**What you will do:** Only the lines below between the ones containing "0 (R407). -/" and "held := List.replicate 6 Held.reset", inclusive, are to be reproduced, each exactly as it stands.

**Saved entries:**
--------------------

/-- The AV1 film grain parameters in force for a frame (R202). -/
structure FilmGrain where
  applyGrain : Bool
  seed : BitVec 16 := 0
  pointsY : List (Byte × Byte) := []
  chromaFromLuma : Bool := false
  pointsCb : List (Byte × Byte) := []
  pointsCr : List (Byte × Byte) := []
  scalingMinus8 : BitVec 2 := 0
  arLag : BitVec 2 := 0
  arY : List Byte := []
  arCb : List Byte := []
  arCr : List Byte := []
  arShiftMinus6 : BitVec 2 := 0
  scaleShift : BitVec 2 := 0
  cb : Byte × Byte × BitVec 9 := (0, 0, 0)
  cr : Byte × Byte × BitVec 9 := (0, 0, 0)
  overlap : Bool := false
  clip : Bool := false
  /-- The frame is an inter frame, whose syntax carries update_grain. -/
  inter : Bool := false
deriving DecidableEq, Repr

/-- What the decoding of one picture gave (R193, R196, R199, R202, R205-R207): samples before cropping in raster order, where they were
decoded, and the facts of its headers. -/
structure PictureResult where
  luma : List Nat
  cb : List Nat
  cr : List Nat
  /-- Areas in decoding order; what none of them covers is missing. -/
  areas : List PicArea
  /-- Bytes of the motion field. -/
  motion : List Byte := []
  grain : Option FilmGrain := none
  /-- Frames that the picture refers to. -/
  refs : List RefUse := []
  /-- Coded bits of CAVLC and JPEG Huffman data (R193). -/
  codedBits : Nat := 0
  /-- A parity error of the Smelter during the picture (R209): its kind, and the areas decoded before it. -/
  parity : Option (Fin 3 × Nat) := none
  /-- The frame becomes a reference or enters the decoded picture buffer. -/
  isRef : Bool := false
  /-- Frames that the codec's reference process drops. -/
  dropRefs : List Nat := []
  /-- The access unit ends with this frame. -/
  last : Bool := true
  prim : Byte := 2
  transfer : Byte := 2
  matrix : Byte := 2
  fullRange : Bool := false
deriving DecidableEq, Repr

/-- Where a command waits to be issued: a ring, or the template chain of one analysed frame of a stream. -/
inductive CmdSrc
  | ring (r : RingIx)
  | frame (p : PartIx) (ix : StreamIx) (slot : Nat)
deriving DecidableEq, Repr

/-- A doorbell block: ring r of PF BAR2, or VF-local ring v of a function (R231, R314). -/
inductive Door
  | pf (r : RingIx)
  | vf (f : FnIx) (v : Nat)
deriving DecidableEq, Repr

/-- An engine unit at which partitions are arbitrated (R267). -/
inductive ArbUnit
  | lantern (n : LnIx)
  | smelter (n : SmIx)
  | shaper (n : ShIx)
  | snuffer (n : QuadIx)
  | tracker (n : QuadIx)
  | encoder (n : SeIx)
deriving DecidableEq, Repr

/-- A DRAM request as it reaches a channel queue (R291, R293, R294). -/
structure DramReq where
  id : Nat
  write : Bool
  /-- Service class: 0 LIVE, 1 MODEL, 2 BULK, 3 MGMT. -/
  cls : Fin 4
  /-- Device address of the access. -/
  da : Nat
  /-- Bytes written, or as many bytes as are read. -/
  bytes : List Byte
  issuer : Nat
deriving DecidableEq, Repr

/-- What happens to the read served in a command slot or by the patrol (R303-R305). -/
inductive DramEvent
  | none
  | linkRetry
  | linkFail
  | corrected
  | uncorrectable
deriving DecidableEq, Repr

/-- The lane measurement of a margin scan (R301). -/
inductive ScanDir
  | rdLow
  | rdHigh
  | wrLow
  | wrHigh
deriving DecidableEq, Repr

/-- Why a DRAM controller is declared failed (R306). -/
inductive McFailKind
  | phyLock
  | noWindow
  | errors
deriving DecidableEq, Repr

/-- A host write to configuration space (R323, R310, R312, R313). -/
inductive ConfigItem
  | busMaster (on : Bool)
  | msixEnable (on : Bool)
  | functionMask (on : Bool)
  | bar4Size (gib : Nat)
  | completionTimeout (value : Fin 16)
deriving DecidableEq, Repr

/-- The end of a transfer of I2C master 0 (R407). -/
inductive I2cEnd
  | done (read : List Byte)
  | nack
  | err
deriving DecidableEq, Repr

/-- A JTAG instruction (R414). -/
inductive JtagInstr
  | bypass
  | idcode
  | samplePreload
  | extest
  | debug
deriving DecidableEq, Repr

/-- The unit whose scrub ends (R91). -/
inductive ScrubUnit
  | ingot (n : LnIx)
  | crucible (k : CbIx)
deriving DecidableEq, Repr

/-- The cause of a warm reset (R365). -/
inductive WarmCause
  | perst
  | wdog
  | swGlobal
  | thermal
  | safe
deriving DecidableEq, Repr
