/-- Nothing put out. -/
def Outs.reset : Outs := ⟨0, none, false, [], [], [], 0, false, [], [], false, 0⟩

/-- A Crucible bank at reset. -/
def Bank.reset : Bank := ⟨false, [], [], []⟩

/-- An Ingot at reset. -/
def IngotErr.reset : IngotErr := ⟨[], [], [], false⟩

/-- An idle channel. -/
def Chan.reset : Chan := ⟨[], [], [], [], [], false, false, 0, [], [], 0⟩

/-- The DRAM subsystem at reset. -/
def Dram.reset : Dram := ⟨[], 0, [], [], []⟩

/-- A context that runs nothing. -/
def SeqCtx.reset : SeqCtx where
  cmd := none
  part := 0
  start := 0
  bases := List.replicate 8 0
  lcs := List.replicate 4 0
  pc := 0
  fetched := []
  lastPc := 0
  out := none
  sync := none
  issued := []
  nextSeq := 0
  recs := List.replicate 6 none
  err := none
  stop := false
  ended := false
  arrivals := []

/-- A table or store owned by no partition. -/
def Held.reset : Held := ⟨none, 0, 0, []⟩

/-- Feeders that hold nothing. -/
def FeedHeld.reset : FeedHeld := ⟨none, [], [], [], 0, [], [], none⟩

/-- An array that holds nothing. -/
def Arr.reset : Arr := ⟨none, none, 0, false, none, none, none, none, FeedHeld.reset⟩

/-- A Lantern whose logic domain has just been powered up (R69, R92). -/
def Lantern.reset : Lantern where
  ctxs := List.replicate 4 SeqCtx.reset
  held := List.replicate 6 Held.reset
  spill := ⟨none, [], []⟩
  arrs := [Arr.reset, Arr.reset]
  clips := []

/-- A unit that has chosen nothing. -/
def Arb.reset : Arb := ⟨none, none, 63⟩

/-- A Smelter without work. -/
def Smelter.reset : Smelter := ⟨none, [], 0, 0, 10, 0, 0⟩

/-- A Tracker without tracks. -/
def Quad.reset : Quad := ⟨[], [⟨64, [], true⟩, ⟨64, [], true⟩], 0, []⟩

/-- The peripherals at reset: cage resets low, nothing in progress, FIFOs empty (PRESUMED, log entry 145; DESIGN CHOICE, log entry 146). -/
def Periph.reset : Periph := ⟨[false, false], none, none, 0, [], [], none, .idcode⟩

/-- The device right after power-on reset: every register at its reset word, memories with nothing listed. -/
def State.reset : State where
  pending := []
  freeCtr := 0
  regs := []
  mem := []
  undef := []
  poison := []
  host := []
  flash := []
  fuses := Fuses.reset
  fabric := Fabric.reset
  tb := Timebase.reset
  winLoStaged := none
  rqStaged := []
  parts := []
  swap := Swap.reset
  credits := []
  rmos := []
  localBufs := []
  failedTests := []
  nextId := 0
  cmds := []
  rings := []
  dsNext := List.replicate 8 0
  bufs := []
  poolInit := []
  pcie := Pcie.reset
  soot := Soot.reset
  ozmel := Ozmel.reset
  options := []
  outs := Outs.reset
  banks := []
  ingots := []
  dram := Dram.reset
  lanterns := []
  counters := []
  arbs := []
  entries := []
  decs := []
  smelters := []
  streams := []
  quads := []
  snaps := []
  excq := []
  nextWait := 0
  periph := Periph.reset

end Sys2Proof.Machine
end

--------------------

**Expected output:**
/-- The end of a transfer of I2C master 0 (R407). -/
inductive I2cEnd
  | done (read : List Byte)
  | nack
  | err
deriving DecidableEq, Repr

/-- A JTAG instruction (R414). -/
inductive JtagInstr
  | bypass
  | idcode
  | samplePreload
  | extest
  | debug
deriving DecidableEq, Repr

/-- The unit whose scrub ends (R91). -/
inductive ScrubUnit
  | ingot (n : LnIx)
  | crucible (k : CbIx)
deriving DecidableEq, Repr

/-- The cause of a warm reset (R365). -/
inductive WarmCause
  | perst
  | wdog
  | swGlobal
  | thermal
  | safe
deriving DecidableEq, Repr
/-- Nothing put out. -/
def Outs.reset : Outs := ⟨0, none, false, [], [], [], 0, false, [], [], false, 0⟩

/-- A Crucible bank at reset. -/
def Bank.reset : Bank := ⟨false, [], [], []⟩

/-- An Ingot at reset. -/
def IngotErr.reset : IngotErr := ⟨[], [], [], false⟩

/-- An idle channel. -/
def Chan.reset : Chan := ⟨[], [], [], [], [], false, false, 0, [], [], 0⟩

/-- The DRAM subsystem at reset. -/
def Dram.reset : Dram := ⟨[], 0, [], [], []⟩

/-- A context that runs nothing. -/
def SeqCtx.reset : SeqCtx where
  cmd := none
  part := 0
  start := 0
  bases := List.replicate 8 0
  lcs := List.replicate 4 0
  pc := 0
  fetched := []
  lastPc := 0
  out := none
  sync := none
  issued := []
  nextSeq := 0
  recs := List.replicate 6 none
  err := none
  stop := false
  ended := false
  arrivals := []

/-- A table or store owned by no partition. -/
def Held.reset : Held := ⟨none, 0, 0, []⟩

/-- Feeders that hold nothing. -/
def FeedHeld.reset : FeedHeld := ⟨none, [], [], [], 0, [], [], none⟩

/-- An array that holds nothing. -/
def Arr.reset : Arr := ⟨none, none, 0, false, none, none, none, none, FeedHeld.reset⟩

/-- A Lantern whose logic domain has just been powered up (R69, R92). -/
def Lantern.reset : Lantern where
  ctxs := List.replicate 4 SeqCtx.reset
  held := List.replicate 6 Held.reset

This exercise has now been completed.